He swats my reaching hand away. “No. These are for our customers.”

“Please?” I whine. “All the Pick-Me-Ups we have here are, like, a month old.”

Dad shakes his head, so I scowl and turn around.

I grab my box of cereal from the cupboard, reach in, and pull out a handful of flakes, tossing them in my mouth.

I crunch noisily as I sort through our own collection of vials in the pantry.

There’s a few more at the back of the shelf, but we go through them quick, especially me.

I grab two. One of the Pick-Me-Ups is labeled in my messy scrawl and looks shoddy next to my Dad’s neat block letters. They’re still glowing, but barely, the viscous contents of the spell weakly shimmering as I shake them.

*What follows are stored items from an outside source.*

theorem resetGather_leader (h : ResetRecord s port pkt w) (hleader : isLeader s = true) (hwhole : WholeReset s port)
    (hfull : sliceSize s ≤ s.fab.resetMembers + LSync.MEMBERS.get w + 1) :
    Runs (.barrierGather ⟨port, pkt⟩ w) s (fun t => sliceState t = 2 ∧ Told s (leadRec s LSync.RESET) t) := by
  refine resetGather_runs h ?_
  have htree := received_tree s port
  rw [resetCheck_whole (htree.sliceState_eq.trans h.state) ((received_whole s port).mpr hwhole), htree.isLeader_eq, hleader, if_pos rfl,
    (received_resets s port).2.1, htree.sliceSize_eq, if_neg (by omega)]
  have hrec : leadRec (received s port) LSync.RESET = leadRec s LSync.RESET := htree.syncRec_eq ..
  have htold : Told s (leadRec s LSync.RESET) (toKids (resetTake (received s port) port w) (leadRec s LSync.RESET) []) :=
    told_of_sliceOf (received_lasts s port).slice (told_of_toKids (resetTake (received s port) port w) (leadRec s LSync.RESET) [])
  rw [hrec]
  generalize toKids (resetTake (received s port) port w) (leadRec s LSync.RESET) [] = v at htold
  obtain ⟨hdone, hsent, -⟩ := resetEnd_gives v
  have hend := answer_lasts (resetEnd v) ⟨pkt, 0#4096⟩ St.ok 0
  exact ⟨(sameTree_of_sliceOf hend.slice).sliceState_eq.trans hdone, told_sent (fun o ho => hend.sent (hsent o ho)) htold⟩

theorem resetGather_member (h : ResetRecord s port pkt w) (hmember : isLeader s = false) (hwhole : WholeReset s port) (hp : ToParent s p up) :
    Runs (.barrierGather ⟨port, pkt⟩ w) s (fun t => t.fab.resetMembers = s.fab.resetMembers + LSync.MEMBERS.get w ∧
      t.fab.resetGot = port :: s.fab.resetGot ∧ t.fab.resetSent = true ∧
      Out.sync up (syncRec s 0x10 0 [(LSync.RESET, 1), (LSync.MEMBERS, s.fab.resetMembers + LSync.MEMBERS.get w + 1)]) ∈ t.out) := by
  refine resetGather_runs h ?_
  have htree := received_tree s port
  obtain ⟨hgot, hmembers, -⟩ := received_resets s port
  rw [resetCheck_whole (htree.sliceState_eq.trans h.state) ((received_whole s port).mpr hwhole), htree.isLeader_eq, hmember,
    if_neg Bool.false_ne_true, hmembers, htree.syncRec_eq]
  obtain ⟨hparent, hup, hmatch⟩ := resetSending_parent (port := port) w (toParent_of_sliceOf (received_lasts s port).slice hp)
  obtain ⟨hvgot, hvmembers, hvsent⟩ := resetSending_fields (received s port) port w
  rw [hgot] at hvgot
  rw [hmembers] at hvmembers
  generalize resetSending (received s port) port w = v at hparent hup hmatch hvgot hvmembers hvsent
  generalize syncRec s 0x10 0 [(LSync.RESET, 1), (LSync.MEMBERS, s.fab.resetMembers + LSync.MEMBERS.get w + 1)] = r
  have hend := (lasts_step (answer_lasts (toParent v r) ⟨pkt, 0#4096⟩ St.ok 0) (toParent_lasts v r)).slice
  have hsent := answer_sent (toParent v r) ⟨pkt, 0#4096⟩ (toParent_sent r hparent hup hmatch)
  exact ⟨(congrArg (fun x => x.2.2.1.2.1) hend).trans hvmembers, (congrArg (fun x => x.2.2.1.1) hend).trans hvgot,
    (congrArg (fun x => x.2.2.1.2.2) hend).trans hvsent, hsent⟩

theorem resetGather_part (h : ResetRecord s port pkt w)
    (hpart : ¬WholeReset s port ∨ (isLeader s = true ∧ s.fab.resetMembers + LSync.MEMBERS.get w + 1 < sliceSize s)) :
    Runs (.barrierGather ⟨port, pkt⟩ w) s (fun t => t.fab.resetMembers = s.fab.resetMembers + LSync.MEMBERS.get w ∧
      t.fab.resetGot = port :: s.fab.resetGot ∧ Replies ⟨pkt, 0#4096⟩ St.ok 0 s t ∧ OnlyChanges [.fab] s t) := by
  refine resetGather_runs h ?_
  have htree := received_tree s port
  obtain ⟨hgot, hmembers, -⟩ := received_resets s port
  have hstays : resetCheck (resetTake (received s port) port w) = resetTake (received s port) port w := by
    by_cases hwhole : WholeReset s port
    · obtain hno | ⟨hleader, hless⟩ := hpart
      · exact absurd hwhole hno
      · rw [resetCheck_whole (htree.sliceState_eq.trans h.state) ((received_whole s port).mpr hwhole), htree.isLeader_eq, hleader, if_pos rfl,
          hmembers, htree.sliceSize_eq, if_pos hless]
    · exact resetCheck_part (fun hno => hwhole ((received_whole s port).mp hno))
  rw [hstays]
  have hend := answer_lasts (resetTake (received s port) port w) ⟨pkt, 0#4096⟩ St.ok 0
  have hreplies : Replies ⟨pkt, 0#4096⟩ St.ok 0 (received s port) (answer (resetTake (received s port) port w) ⟨pkt, 0#4096⟩ St.ok 0) :=
    fun q hq => Links.replies_answer (resetTake (received s port) port w) ⟨pkt, 0#4096⟩ St.ok 0 q hq
  refine ⟨(congrArg (fun x => x.2.2.1.2.1) hend.slice).trans ?_, (congrArg (fun x => x.2.2.1.1) hend.slice).trans ?_,
    Mirrors.replies_of_received hreplies, ?_⟩
  · rw [← hmembers]; rfl
  · rw [← hgot]; rfl
  · exact only_step (answer_only ..) (by decide) (only_step (set_fab_only ..) (by decide) (only_step (received_only s port) (by decide) (only_refl _ s)))

end Sys2Proof.Slices
end

section
/-! A commit's GATHER as it reaches a device from its children (R370, R371). -/

namespace Sys2Proof.Slices

open Sys2Proof Sys2Proof.Machine Sys2Proof.Laws Sys2Proof.Lasting Sys2Proof.Pins Sys2Proof.Phases

set_option linter.tactic.unusedName false

variable {s t u : State} {b c p up port slot turn time : Nat} {pkt : BitVec 256} {w : BitVec 512}

/-- The flags of a barrier with a child's GATHER. -/
def gatherFlags (s : State) (c : Nat) (w : BitVec 512) : Nat :=
  max (barrierOf s c).flags (max (LSync.ABANDON.get w) (if LSync.TURN.get w ≠ bTurn (s.bind c) + 1 then 1 else 0))

/-- The barrier with a child's GATHER. -/
def gatherBarrier (s : State) (c port : Nat) (w : BitVec 512) : Barrier :=
  { barrierOf s c with got := port :: (barrierOf s c).got, members := (barrierOf s c).members + LSync.MEMBERS.get w, flags := gatherFlags s c w }

/-- The child's GATHER is noted, and counted where it is of another turn. -/
def noteGather (s : State) (c port : Nat) (w : BitVec 512) : State :=
  setBarrier (if LSync.TURN.get w ≠ bTurn (s.bind c) + 1 then countSlice s 0x020 else s) c (gatherBarrier s c port w)
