/-- R149, rows SELECT_MASTER and RELEASE_MASTER, and R38: an engine step of a master command stores to no codec
register and changes no consumer clock's flags; SELECT_MASTER changes no flag of FLAGS, RELEASE_MASTER neither the mux
selection nor the settle flag. -/
def Obligations.MasterCommandsChangeOnlyTheGateAndMux : Prop :=
  ∀ (i : Instr) (s t : State),
    i = .selectMaster ∨ i = .releaseMaster → exec i s = .next t →
    hostSideKept s t ∧ registersKeptBut s t none ∧ (∀ c, t.codec c = s.codec c) ∧ t.ref = s.ref ∧
    t.win.data = s.win.data ∧ (∀ k, t.clk.flags k = s.clk.flags k) ∧
    (i = .selectMaster → flagsAndDataKept s t) ∧
    (i = .releaseMaster →
      t.clk.muxSel = s.clk.muxSel ∧ t.clk.settlePending = s.clk.settlePending ∧ t.now = s.now)

/-- R149, rows APPLY_STARTUP, SET_FMT_SYSCLK, POWER_UP and POWER_DOWN, and R38: an engine step of these changes no clock
state, no flag, not DATA, nothing of a codec outside the set, and of the codec registers at most the one the step
stores to. -/
def Obligations.CodecCommandsStoreOnlyToTheirRegister : Prop :=
  ∀ (cs : CodecSet) (i : Instr) (s t : State),
    i = .applyStartup cs ∨ i = .setFmtSysclk cs ∨ i = .powerUp cs ∨ i = .powerDown cs → exec i s = .next t →
    hostSideKept s t ∧ flagsAndDataKept s t ∧ t.clk = s.clk ∧ t.now = s.now ∧
    registersKeptBut s t (storeTarget i s) ∧
    (∀ c, currentCodec cs s ≠ some c → t.codec c = s.codec c ∧ t.ref.codec c = s.ref.codec c)

/-- R149, rows SET_VOLUME and WRITE_SYNCED, and R38: an engine step of these changes no clock state, no flag, not DATA,
no codec's power state or sysclk association, and of the codec registers at most the one the step stores to. -/
def Obligations.ControlWritesStoreOnlyToTheirRegister : Prop :=
  ∀ (i : Instr) (s t : State), configOk s.cfg = true →
    ((∃ c ch, i = .setVolume c ch) ∨ ∃ cs d, i = .writeSynced cs d) → exec i s = .next t →
    hostSideKept s t ∧ flagsAndDataKept s t ∧ t.clk = s.clk ∧ t.now = s.now ∧
    (∀ c, powerKept s t c) ∧ registersKeptBut s t (storeTarget i s)

/-- R149, rows GET_VOLUME and READ_SYNCED, R61 and R38: an engine step of a read command stores to nothing and changes,
of all the block's state and the reference codec's, only DATA (with STATUS, the engine's position and the history). -/
def Obligations.ReadCommandsChangeOnlyData : Prop :=
  ∀ (i : Instr) (s t : State),
    ((∃ c ch, i = .getVolume c ch) ∨ ∃ cs d, i = .readSynced cs d) → exec i s = .next t →
    hostSideKept s t ∧ t.clk = s.clk ∧ t.left = s.left ∧ t.right = s.right ∧ t.ref = s.ref ∧ t.now = s.now ∧
    registersKeptBut s t none ∧
    t.win.glitchRisk = s.win.glitchRisk ∧ t.win.teardownFault = s.win.teardownFault

/-! ## Whole-machine rules -/

/-- R33, R81: the shadow map changes only at the entry of a recorded register write, which an `ok` answer sets to the
value written and a `fail` to the unknown value; no read changes it. -/
def Obligations.ShadowFollowsTheRecordedWrites : Prop :=
  ∀ (i : Instr) (s t : State) (c : CodecId) (a : Nat), (∀ c, shadowSound s c) → exec i s = .next t →
    t.shadow c a = s.shadow c a ∨
    ∃ v ok, recorded s t [.memWrite c a v ok] ∧ t.shadow c a = if ok then some v else none

/-- R123, R77, R60, R62, R66: one engine step records at most one request; a register access is to a present register
with a value within REG_DATA_BITS. -/
def Obligations.EachStepIssuesAtMostOneRequestInRange : Prop :=
  ∀ (i : Instr) (s t : State), exec i s = .next t →
    ∃ evs, recorded s t evs ∧
      (evs.filter fun e => match e with
        | .clkReq _ _ _ => true
        | .memRead _ _ _ => true
        | .memWrite _ _ _ _ => true
        | .settleStart _ => false
        | .settleEnd _ => false).length ≤ 1 ∧
      (configOk s.cfg = true → i.wellFormed s.cfg.numCodecs = true → (∀ c, shadowSound s c) →
        ∀ e ∈ evs,
          (∀ c a v ok, e = .memWrite c a v ok →
            present s.cfg c = true ∧ a < 2 ^ s.cfg.regAddrBits ∧ v < 2 ^ s.cfg.regDataBits) ∧
          (∀ c a v, e = .memRead c a v → present s.cfg c = true ∧ a < 2 ^ s.cfg.regAddrBits))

I uncork the bottles and toss them down my throat. It’s like trying to swallow a slug. This type of concentrated potion keeps pretty well, but if you don’t use them while they’re fresh, they’ll start thickening, and they get pretty gross.

Also, downing it with a mouthful of cereal is a bad idea. I grimace but swallow the mess anyway.

As soon as the magic touches my throat I feel alert, ready.

Dad clucks his tongue at me. “Where’s your backpack?”

Right, like I need it. Though I did start an epic caricature of Mr. Vega the other day, which could be fun to finish. By the time I grab my bag and am out the door, Dad’s already powered up the horseless carriage and is gesturing at me to hurry up.

I roll my eyes, taking my time as I casually stroll to the curb.

He shakes his head as I clamber into the car. “What am I gonna do with you, huh?”

Dad sighs, pressing the quick sequence of runes on the dash that activate the spells that power the car. I sit back and watch the runes light up.

I shrug.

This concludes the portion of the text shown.